Спасибо Колумбу, спасибо «Парусу», здравствуй, Новый Свет!
2. СО СВЕЧКОЙ ВОКРУГ ЛАЗЕРА
Сэм успел предупредить
жену о приезде гостя — она встретила москвича крепким американским
рукопожатием, спросила галантно-насмешливо, как в
прежние времена:
— Какова продолжительность нашего счастья?
На свежего гостя сбежались общие знакомые — те, кого
позвали.
— Да здравствует Нью-Московия! —
чокался приезжий с бывшими земляками в Нью-Мехико…
— Здешняя Москва невелика — тысяч сорок пять, но и
тут — своя газета, своя музыкалка, свое турагентство недавно
открыли, — строго одернули шутника. Все земляки успели
выполнить здешнюю программу-минимум: у каждого была «позишн» —
работа, «кар» — машина; у некоторых — один «кар» для себя,
другой — для жены, и все вообще было о’кей.
Многие уехали от обиды, кто-то полетел «за туманом и за
запахом тайги», другие двинулись делать свой миллион, и сейчас все они смотрели
на гостя, как в свое вчера, как в зеркало своей мечты; в каждой паре глаз
светился вопрос: «А ты что медлишь? Еще на что-то надеешься?»
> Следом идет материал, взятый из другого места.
/-- R218, R409: the same with a barrier that counts the folios. -/
def execTpfBind (y : Bool) (gd : Guard) (n : BitVec 6) (b : BitVec 5) (gl : Bool) (s : State) : Answer1 :=
  issueQ (.tpfBind y gd n b gl) {} y gd s fun g p =>
    let x := 2 * n.toNat
    let k := 2 * b.toNat
    let va := (getS64 g k).toNat
    let lanes := allOf g p
    orTrap s g p ((sCheck g p [x, x + 1, x + 2, x + 3, k, k + 1]).or
        (if va % 16 ≠ 0 then some (alignTrap 16 (BitVec.ofNat 64 va) lanes) else none))
      (withFolios s g p (fenceRange g x) fun s fs0 =>
        withPlace s g p 5 gl va (placeBar s g lanes 5 gl va) fun s pl =>
          let fs := fs0.dedup
          atBar s g pl fun s g =>
            if fs.isEmpty then finish s g p y
            else if 2 ^ 48 ≤ (readBar s pl).pending + 65536 * fs.length then takeTrap s g p (overflowBar va lanes) none
            else
              let s := updateBar (finish s g p y) pl (.expect (65536 * fs.length)) (some g.core)
              let here := fs.filter s.tier.palette.contains
              let away := fs.filter fun f => !s.tier.palette.contains f
              let s := here.foldl (fun s _ => updateBar (markPhase s pl) pl (.deliver 65536)) s
              let bind : TpfBind := { launch := g.launch, wg := g.wg, bar := pl, folios := away }
              let s := if away.isEmpty then s else { s with tier := { s.tier with tpf := s.tier.tpf ++ [bind] } }
              away.foldl startFill s)

/-! ## INSTALL (R219, R368) -/

/-- A queue of a Vellum stack. -/
def installsOf (s : State) (v : Nat) : List Install := mget [] v s.tier.installs
def putInstalls (s : State) (v : Nat) (q : List Install) : State :=
  { s with tier := { s.tier with installs := mset [] v q s.tier.installs } }

/-- Die to which a Vellum stack attaches (R10). -/
def dieOfVellum (v : Nat) : Nat := v / 2

/-- Vellum stack of a page, by the tables; none where it is no page of Vellum. -/
def vellumPage (s : State) (w : Who) (va : Nat) : Option Nat :=
  match (findWalk s w va).stop with
  | .leaf l e => match physOf s.plat.walk (leafPa l e va) with | .vellum v => some v | _ => none
  | _ => none

/-- The record that ends an install (R220). -/
def installRecord (s : State) (v : Nat) (i : Install) (status : Nat) : State :=
  tierRecord s i.cring i.asid (dieOfVellum v) 1 status (if status ≤ 1 then 0 else i.done) (65536 * i.done) i.tag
Хлебнув «Столичной», закусив ржаной горбушкой и вспомнив
многолетний бег с препятствиями от Москвы до Нью-Мехико,
новые американцы наперебой заговорили про удачника Леву, которого хотели
пригласить, но не дозвонились. В отличие от всей компании, Лева ни к Физтеху, ни к МГУ и близко не стоял: он учился в Смоленске
в каком-то пищевом институте на инженера по холодильникам, был даже отличником,
но в аспиранты не взяли: комсомол не подписал характеристику, причина —
«не вел общественную работу». Лева обиделся, уехал, вначале
трудно было: развозил по домам то мацу, то пиццу, и на бензоколонке работал, и
посыльным в цветочном магазине, но потом — состоялся: вспомнил свою бывшую
профессию, специальный холодильник для перевозки цветов придумал: для
роз — свой температурный режим, для лилий — свой, кому влажность,
кому освещение, всем компьютер управляет. Нашел спонсора, раскрутился —
и дело пошло: купил сначала магазин, где посыльным был, а теперь у него своя
фирма, доставка цветов в любые страны, голландские тюльпаны — в Нью-Йорк, пармские фиалки— в Сидней…
— Ваше благородие, госпожа удача, — протянул мечтательно
бывший институтский доцент, в новой жизни — торговый агент. — Кто
возит, а кому везет… Но я не жалуюсь: у меня служба,
как в старой песне, помните: «Хоть это и не «Каравелла», но все же тоже
самолет…» Вот Лева — так пусть он спасибо комсомолу скажет, что не взяли,
а то был бы еще один нищий ученый, гений избыточный. А лично у меня на
ближайшие пять лет расклад простой — даешь миллион!
— Даешь пятилетку в четыре года! — зазвенела стаканами
компания, пионерские «речевки» полезли из закоулков
памяти.
«Еще одна история успеха» — подумал Альф про
цветочника-миллионера, на этот раз без ехидства, и, отключаясь от застольного
говора, спросил хозяйку про ее сестру:
— Как Лена — процветает? С ее-то напором…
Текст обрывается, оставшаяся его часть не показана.